Since 2010, Timbersled has been making kits that transform dirt bikes into capable snow bikes. For riders that live in areas with lots of snow in the winter, that can potentially give so much more time back in the saddle. It’s certainly not the least expensive modification—but if it’s in your budget and you’re sad about having to put your bike away for the winter, then it seems like a potentially great idea. 

Let’s say you love snow bikes, but you want to push the boundaries and do something slightly (OK, more than slightly) nuts, though. What if you were to, say, get your hands on a used 2005 Suzuki Hayabusa and outfit it with a Timbersled kit, all in the name of creating the world’s fastest snow bike? If that sounds like an idea that’s right up your street, then you’ll want to see what the guys at Grind Hard Plumbing Company just did. They’re based in Idaho, which is known both for its potatoes and its snow (and only one of those things matters for the purposes of this video). 

When they go to pick it up and trailer it home, the Hayabusa in question is in good running order. It even sounds good, and looks, at a cursory glance, like it’s in pretty decent shape. It’s been lowered, which is something the guys want to change back before taking it out on its new Timbersled setup, but that shouldn’t be too difficult to do. 

From the beginning of the video, GHPC stresses that they aren’t advising that anyone else try this at home—and indeed, there aren’t currently any Timbersled kits that are made with the Hayabusa in mind. It’s significantly heavier than a dirt bike, in addition to being much more powerful. Unsurprisingly, more than a few modifications are necessary in order to get the chosen Timbersled Riot setup properly fitted to the ‘Busa, but with a bit of machining and finagling, they manage to get it done.  

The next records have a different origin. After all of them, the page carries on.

-- ==== Sys2Proof/Machine/Core.lean ====
section
/-! DEFINITION. The machine as the host takes it. -/

def Sys2Proof.core : Host.Core :=
  { State := Sys2Proof.Machine.State, Fault := Sys2Proof.Machine.Fault, Refusal := Sys2Proof.Machine.Refusal,
    step := Sys2Proof.Machine.step, reset := Sys2Proof.Machine.State.reset }
end

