/-- 19 R417 to R421; 09 R253, R256: what the host's accesses do: a token written where a slot is free goes to the launch channel or to
the window's platform, else OVR is set; a read takes the head token, or gives 0 and sets UND; HCEND gives 1 for an end; HCSTAT reads
DIR, BOUND, ENDH, OVR, UND and COUNT, and the bits OVR and UND clear where 1 is written; an access to BAR0 that is no aligned 8 bytes is
ignored; BAR2 reaches memory only through a window that admits it, as the station that the address names and the one that serves the byte
translate it (log 5), and reads all ones elsewhere. 12 R304, R305; 09 R263; 19 R425 to R427, R429 to R431: Wilnil takes a message as its
tokens come and does one thing a turn (log 31); it answers one that it cannot serve with the reason, binds one that it can with TTNEXT all
ones (log 31), releases a network once its packets have arrived, and reports DONE for one whose processes have halted; what a reset, a stage
of bring-up, a loss of power, a governor tick, an overheating, a soft error and a request of management leave. The model's choices: a byte
reads 0 after a loss of power (log 1), flash, node and fault log stand over a reset (log 16), a register starts as `Hart.init` (log
15), the sensors' numbers, BOOTSTAT 0 after an overheating and the turns of the stages (logs 34, 16). -/
def Obligations.HostAndModule : Prop :=
  (∀ (s : State) (n off len : Nat) (v : W64),
      let w := s.window n
      let marks := fun (i : Instr) (x : HostWin) (ans : List W64) => ∃ u, Becomes i s u ∧ u.window n = x ∧ (∀ k, k ≠ n → u.window k = s.window k)
        ∧ { u with host := s.host } = { s with answer := ans }
      (s.winBound n = false → Becomes (.hctokWrite n v) s s ∧ Becomes (.hcendWrite n v) s s ∧ Becomes (.hcstatWrite n v) s s
        ∧ Becomes (.hctokRead n) s { s with answer := [BitVec.allOnes 64] } ∧ Becomes (.hcendRead n) s { s with answer := [BitVec.allOnes 64] })
      ∧ (s.bootstat = 7 → s.launchq.length < 256 →
          Becomes (.hctokWrite 0 v) s { s with launchq := s.launchq ++ [dataToken v] }
          ∧ Becomes (.hcendWrite 0 v) s { s with launchq := s.launchq ++ [endToken] })
      ∧ (s.winBound n = true → s.winDir n = false → s.winSlots n = 0 → n = 0 ∨ 2 ≤ n →
          (n = 0 ∨ ∀ p c, w.bind = some (p, c) → (s.chan p c).mode ≠ .deal) →
          marks (.hctokWrite n v) { w with ovr := true } s.answer ∧ marks (.hcendWrite n v) { w with ovr := true } s.answer)
      ∧ (∀ p c, s.bootstat = 7 → 2 ≤ n → n < 16 → w.bind = some (p, c) → w.dir = false → s.winSlots n ≠ 0 → s.frozen (some p) = false →
          let x := s.chan p c
          let i := x.target (endAt x.writers (.host n))
          Becomes (.hctokWrite n v) s ((s.sendStrip 1044 0 p c i [dataToken v]).nextStrip p c)
          ∧ (x.mode ≠ .deal → Becomes (.hcendWrite n v) s ((s.sendStrip 1044 0 p c i [endToken]).nextStrip p c)))
      ∧ (s.bootstat = 7 → ∀ t r, s.replyq = t :: r →
          (t.isEnd = false → t.bad = false → Becomes (.hctokRead 1) s { s with replyq := r, answer := [t.data] }
            ∧ Becomes (.hcendRead 1) s { s with answer := [0] })
          ∧ (t.isEnd = true → Becomes (.hcendRead 1) s { s with replyq := r, answer := [1] }))
      ∧ (s.winBound n = true → s.winDir n = true → s.winHead n = none →
          marks (.hctokRead n) { w with und := true } [0] ∧ Becomes (.hcendRead n) s { s with answer := [0] })
      ∧ (s.winBound n = true → marks (.hcstatWrite n v) { w with ovr := w.ovr && !v.getLsbD 60, und := w.und && !v.getLsbD 59 } s.answer)
      ∧ (n < 16 → Becomes (.hctokWrite n v) s (s.bar0Access (4096 * n) 8 (some v))
          ∧ Becomes (.hctokRead n) s (s.bar0Access (4096 * n) 8 none)
          ∧ Becomes (.hcendWrite n v) s (s.bar0Access (4096 * n + 8) 8 (some v))
          ∧ Becomes (.hcendRead n) s (s.bar0Access (4096 * n + 8) 8 none)
          ∧ Becomes (.hcstatWrite n v) s (s.bar0Access (4096 * n + 16) 8 (some v)))
      ∧ (n < 16 → s.winBound n = true → ∃ x : W64, s.bar0Access (4096 * n + 16) 8 none = { s with answer := [x] }
          ∧ x.getLsbD 63 = s.winDir n ∧ x.getLsbD 62 = true
          ∧ x.getLsbD 61 = (s.winDir n && (match s.winHead n with | some t => t.ended | none => false))
          ∧ x.getLsbD 60 = w.ovr ∧ x.getLsbD 59 = w.und
          ∧ (x.extractLsb' 0 16).toNat = min 65535 (if s.winDir n then s.winStanding n else s.winSlots n))
      ∧ (len ≠ 8 ∨ off % 8 ≠ 0 ∨ 65536 ≤ off →
          s.bar0Access off len (some v) = s ∧ s.bar0Access off len none = { s with answer := [BitVec.allOnes 64] })
      ∧ (s.bootstat ≠ 7 ∨ s.hdmaFor off = none → 0 < len → len ≤ 8 → off % 8 + len ≤ 8 →
          ∃ u, Becomes (.hostBar2Access off len none) s u ∧ (∃ x, u.answer = [x] ∧ ∀ k < 8 * len, x.getLsbD k = true) ∧ ∀ x, u.byte x = s.byte x)
      ∧ (∀ k l, s.hdmaFor off = some k → 0 < len → len ≤ 8 → off % 8 + len ≤ 8 → off % 65536 + len ≤ 65536 →
          let a := s.hdmaRegA k
          let va := (a.extractLsb' 16 27).toNat * 65536 + off - ((s.hdmaRegB k).extractLsb' 0 20).toNat * 65536
          let pa := l.pa + (va - l.va)
          let u := s.setAD l false
          s.bootstat = 7 → a.getLsbD 61 = true → va % 65536 + len ≤ 65536 →
          (∀ st, st = va / 4096 % 16 ∨ st = servedBy pa → ((s.station st).tlb.find? fun l => l.covers (a.extractLsb' 43 16) va) = some l) →
          l.rd = true → pa < bridgeBase → (∀ x ∈ u.poison, x + unitLen x ≤ pa ∨ pa + len ≤ x) →
            ∃ t, Becomes (.hostBar2Access off len none) s t ∧ t.answer = [BitVec.ofNat 64 (leNat (u.peek pa len))]
              ∧ (∀ x, t.byte x = u.byte x) ∧ t.poison = u.poison))
  ∧
  (∀ (s : State) (pnow : BitVec 16) (temp : BitVec 8) (a : Nat) (image nonce : List Byte),
      let served := s.bootstat = 7 ∧ s.replyq.length < 256
      let loads := fun (p : Nat) => (s.part p).loading = true ∧ s.meshClear p = true
      let idle := (∀ p < 16, s.endReason p = none) ∧ (∀ p < 16, ¬loads p) ∧ (∀ p < 16, s.endSwitch p = none) ∧ s.pageRequest = none
      let keeps := fun (u : State) => (∀ h, u.hart h = .init) ∧ (∀ t, u.tile t = .init) ∧ u.bootstat = 0
        ∧ ∀ x, u.byte x = if 0x010000000000 ≤ x ∧ x < bridgeBase then s.byte x else 0
      let kept := fun (u : State) => u.flashA = s.flashA ∧ u.flashB = s.flashB ∧ u.rollback = s.rollback ∧ u.node = s.node
        ∧ u.faultLog = s.faultLog
      (served → idle → s.launchIn = [] → (∀ z ∈ s.launchq, z.isEnd = false) → ∀ q r, s.launchq = q :: r →
        let n := (q.data.extractLsb' 32 16).toNat
        let lid := q.data.extractLsb' 0 16
        let answer := fun (op field : Nat) => s.replyq ++ [dataToken (BitVec.ofNat 64 (op * 2 ^ 56 + field * 2 ^ 32 + lid.toNat))]
        let rest := { s with launchq := r.drop (1 + n), launchIn := [] }
        (r.length < 1 + n → Becomes .launch s { s with launchq := [], launchIn := q :: r })
        ∧ (1 + n ≤ r.length → (q.data.extractLsb' 56 8).toNat ≠ 1 ∨ (q.data.extractLsb' 48 8).toNat ≠ 0 ∨ 4096 < n →
          Becomes .launch s { rest with replyq := answer 0x82 1 })
        ∧ (∀ y z, r = y :: z → 1 + n ≤ r.length → (q.data.extractLsb' 56 8).toNat = 1 → (q.data.extractLsb' 48 8).toNat = 0 → n ≤ 4096 →
          match planLaunch rest (rest.imageAt y.data) n (q.data.extractLsb' 16 16).toNat with
          | .error e => Becomes .launch s { rest with replyq := answer 0x82 e }
          | .ok k => ∃ u, Becomes .launch s u ∧ u.replyq = s.replyq ∧ u.launchq = rest.launchq
              ∧ (u.part k.part).bound = true ∧ (u.part k.part).loading = true ∧ (u.part k.part).lid = lid ∧ (u.part k.part).image = k.image.digest
              ∧ (u.part k.part).tiles = k.tiles ∧ (∀ e ∈ k.place, e.2 ∈ (u.part k.part).harts)
              ∧ (u.part k.part).sb = .watch ∧ (u.part k.part).ttnext = BitVec.allOnes 64))
      ∧ (∀ p < 16, served → (∀ q < 16, s.endReason q = none) → loads p → (∀ q < p, ¬loads q) →
        ∃ u, Becomes .launch s u ∧ (∀ h ∈ (s.part p).harts, (u.hart h).own = .running) ∧ (u.part p).loading = false
          ∧ u.replyq = s.replyq ++ [dataToken (BitVec.ofNat 64 (0x81 * 2 ^ 56 + p * 2 ^ 32 + (s.part p).lid.toNat))])
      ∧ (∀ p < 16, served → (s.part p).bound = true → (s.part p).loading = false → (∀ q < p, s.endReason q = none) →
        let gang := (s.part p).harts.filter fun h => decide (h ≠ (s.part p).sup)
        let ends := fun (reason : Nat) => ∃ u, Becomes .launch s u ∧ (u.part p).bound = false
          ∧ u.replyq = s.replyq ++ [dataToken (BitVec.ofNat 64 (0x83 * 2 ^ 56 + reason * 2 ^ 32 + (s.part p).lid.toNat))]
        ((s.part p).stopped = false → (∀ h ∈ gang, (s.hart h).own = .parked ∧ (s.hart h).held = false ∧ (s.hart h).td = 0) → ends 0)
        ∧ (∀ reason, (s.part p).stopped = true → (s.part p).ending = some reason → ends reason)
        ∧ (∀ h ∈ gang, (s.part p).stopped = true → (s.part p).ending = none → (s.hart h).held = true → ends 3))
      ∧ (∀ p < 16, served → (∀ q < 16, s.endReason q = none) → (∀ q < 16, ¬loads q) → (∀ q < p, s.endSwitch q = none) → (s.part p).bound = true →
        (s.part p).loading = false →
        (s.part p).ending ≠ none → (s.part p).stopping = false → (s.part p).stopped = false → (s.part p).going = false →
        s.time.toNat < (s.part p).ttnext.toNat →
          ∃ u, Becomes .launch s u ∧ u.part p = { s.part p with ttnext := s.time } ∧ ∀ h, u.hart h = s.hart h)
      ∧ (∃ u, Becomes .moduleReset s u ∧ kept u
          ∧ (if ∃ b, Config.mldsaVerify (s.bank b) = true ∧ s.rollback ≤ Config.firmwareSvn (s.bank b) then u.bootstat = 1
                ∧ Config.mldsaVerify (s.bank u.active) = true ∧ s.rollback ≤ Config.firmwareSvn (s.bank u.active)
              else u.bootstat = 0xF)
          ∧ (∀ h, u.hart h = .init) ∧ (∀ p, u.part p = .init) ∧ u.time = 0 ∧ u.inj = false ∧ u.plimit = 3200)
      ∧ (let k := s.bootstat.toNat + 1
          let passes := Config.bringUpPasses k = true ∧ (k = 6 → Config.mldsaVerify Config.wilnilImage = true)
          (k < 2 ∨ 7 < k → s.nextStage = s)
          ∧ (2 ≤ k → k ≤ 7 → ¬passes → s.nextStage = { s with bootstat := 0xF })
          ∧ (2 ≤ k → k ≤ 7 → k ≠ 6 → passes → s.nextStage = { s with bootstat := BitVec.ofNat 8 k })
          ∧ (k = 6 → passes → s.nextStage.bootstat = 6 ∧ (s.nextStage.hart 0).own = .running ∧ (s.nextStage.hart 0).svc = true
            ∧ (s.nextStage.hart 0).pc = Config.wilnilEntry.setWidth 64 ∧ s.nextStage.xlLock = true
            ∧ ∀ h, h ≠ 0 → s.nextStage.hart h = s.hart h))
      ∧ (∃ u, Becomes .powerLoss s u ∧ kept u ∧ keeps u)
      ∧ (s.time.toNat / 1000000 ≤ s.govMs ∨ s.rails = false → Becomes (.governorTick pnow temp) s s)
      ∧ (s.govMs < s.time.toNat / 1000000 → s.rails = true → temp.toNat < 110 → ∃ u, Becomes (.governorTick pnow temp) s u ∧ u.pnow = pnow ∧ u.temp = temp
          ∧ (s.plimit.toNat < pnow.toNat ∨ 95 ≤ temp.toNat → u.mhz = max 1000 (s.mhz - 100) ∧ u.thr = true)
          ∧ (¬(s.plimit.toNat < pnow.toNat ∨ 95 ≤ temp.toNat) → u.mhz = min 3000 (s.mhz + 100)
            ∧ u.thr = (s.thr && decide (u.mhz ≠ 3000)))
          ∧ { u with govMs := s.govMs, pnow := s.pnow, temp := s.temp, mhz := s.mhz, thr := s.thr } = s)
      ∧ (110 ≤ temp.toNat → ∃ u, u.rails = false ∧ u.temp = temp ∧ u.shutdowns = s.shutdowns + 1 ∧ kept u ∧ keeps u
          ∧ Becomes (.thermalShutdown temp) s u
          ∧ (s.govMs < s.time.toNat / 1000000 → s.rails = true → Becomes (.governorTick pnow temp) s u))
      ∧ (temp.toNat < 110 → Becomes (.thermalShutdown temp) s s)
      ∧ (∀ e, Becomes (.softError e true) s { s with corrected := s.corrected + 1 })
      ∧ (∃ u, Becomes (.softError (.mem a) false) s u ∧ unitOf a ∈ u.poison ∧ (∀ x ∈ s.poison, x ∈ u.poison)
          ∧ u.uncorrected = s.uncorrected + 1 ∧ ∀ x, u.byte x = s.byte x)
      ∧ (∀ (h : Nat) (r : XReg), r ≠ 0 → ∃ u, Becomes (.softError (.xreg h r) false) s u
          ∧ OnHart { s with uncorrected := s.uncorrected + 1 } u h { s.hart h with bad := xUnit r :: (s.hart h).bad })
      ∧ Becomes (.pldmMonitorRequest 6) s { s with answer := [BitVec.ofNat 64 s.uncorrected] }
      ∧ Becomes (.pldmMonitorRequest 19) s { s with answer := [BitVec.ofNat 64 s.shutdowns] }
      ∧ Becomes (.pldmMonitorRequest 0) s { s with answer := [s.pnow.setWidth 64] }
      ∧ Becomes (.pldmMonitorRequest 5) s { s with answer := [BitVec.ofNat 64 s.corrected] }
      ∧ (∃ u, Becomes (.pldmFirmwareUpdate image) s u ∧ u.bank (!s.active) = image ∧ u.bank s.active = s.bank s.active
          ∧ { u with flashA := s.flashA, flashB := s.flashB, fwNew := s.fwNew } = s)
      ∧ ∃ ws, ws.length = 319 ∧ Becomes (.spdmRequest nonce) s { s with answer := ws })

All told, they say that this build took about a week to complete. After it’s together, of course, it’s time for a test run on their very snowy property in order to see what kinds of tweaks need to be made before they take it to the mountains. Thankfully, we get to see a bunch of the time spent testing it (for science, of course) in this video. 

It handles surprisingly well, and although it is heavy, that doesn’t mean that it won’t wheelie—well, if you’d still call it a wheelie when the bike has no wheels to speak of. All in all, there are a few little concerns to address, like adding an extra shock up front, and also getting a new spindle for the front ski because this one got a bit bent in testing. (Again, it’s a 500-plus-pound street bike, not a dirt bike that weighs less than half that amount, so that’s totally reasonable.) 

Is it the world’s fastest snow bike? That’s going to be difficult to tell, even when they get it to the mountain and can get it to go as fast as it wants. Is it the funnest? That’s totally subjective, but we feel reasonably confident in saying that any day spent riding is a better day than if you don’t.